Please show every line in the entries below that includes the word "with".

---+---

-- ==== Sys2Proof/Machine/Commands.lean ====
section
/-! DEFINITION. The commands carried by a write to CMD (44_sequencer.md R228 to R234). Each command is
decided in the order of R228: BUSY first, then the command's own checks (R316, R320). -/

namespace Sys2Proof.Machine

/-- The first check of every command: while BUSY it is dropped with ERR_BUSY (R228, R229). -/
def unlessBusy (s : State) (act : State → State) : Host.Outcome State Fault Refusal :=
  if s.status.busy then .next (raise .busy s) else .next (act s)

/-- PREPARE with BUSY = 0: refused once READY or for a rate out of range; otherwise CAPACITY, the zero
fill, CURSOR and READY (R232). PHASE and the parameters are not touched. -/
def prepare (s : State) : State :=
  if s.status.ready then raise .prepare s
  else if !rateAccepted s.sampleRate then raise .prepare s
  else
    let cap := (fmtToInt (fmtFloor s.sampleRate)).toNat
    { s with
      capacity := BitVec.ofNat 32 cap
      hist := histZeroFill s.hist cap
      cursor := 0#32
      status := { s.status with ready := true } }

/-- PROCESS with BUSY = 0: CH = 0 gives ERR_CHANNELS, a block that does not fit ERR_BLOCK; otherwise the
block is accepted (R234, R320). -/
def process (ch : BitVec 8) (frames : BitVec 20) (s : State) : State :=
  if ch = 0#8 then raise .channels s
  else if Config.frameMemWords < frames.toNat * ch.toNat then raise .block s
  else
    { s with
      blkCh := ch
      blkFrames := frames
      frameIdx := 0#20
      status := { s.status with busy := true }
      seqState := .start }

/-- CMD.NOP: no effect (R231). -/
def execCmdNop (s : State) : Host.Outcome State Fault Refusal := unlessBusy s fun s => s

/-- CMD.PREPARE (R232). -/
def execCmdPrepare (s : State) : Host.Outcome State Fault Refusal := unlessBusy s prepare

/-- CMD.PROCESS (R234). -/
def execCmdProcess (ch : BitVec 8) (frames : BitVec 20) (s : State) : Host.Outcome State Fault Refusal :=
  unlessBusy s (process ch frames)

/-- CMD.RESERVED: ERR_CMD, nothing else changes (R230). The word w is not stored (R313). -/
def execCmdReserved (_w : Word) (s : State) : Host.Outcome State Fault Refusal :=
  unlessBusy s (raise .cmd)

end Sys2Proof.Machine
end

---+---

YOUR RESPONSE:
/-- The first check of every command: while BUSY it is dropped with ERR_BUSY (R228, R229). -/
/-- PREPARE with BUSY = 0: refused once READY or for a rate out of range; otherwise CAPACITY, the zero
    { s with
      status := { s.status with ready := true } }
/-- PROCESS with BUSY = 0: CH = 0 gives ERR_CHANNELS, a block that does not fit ERR_BLOCK; otherwise the
    { s with
      status := { s.status with busy := true }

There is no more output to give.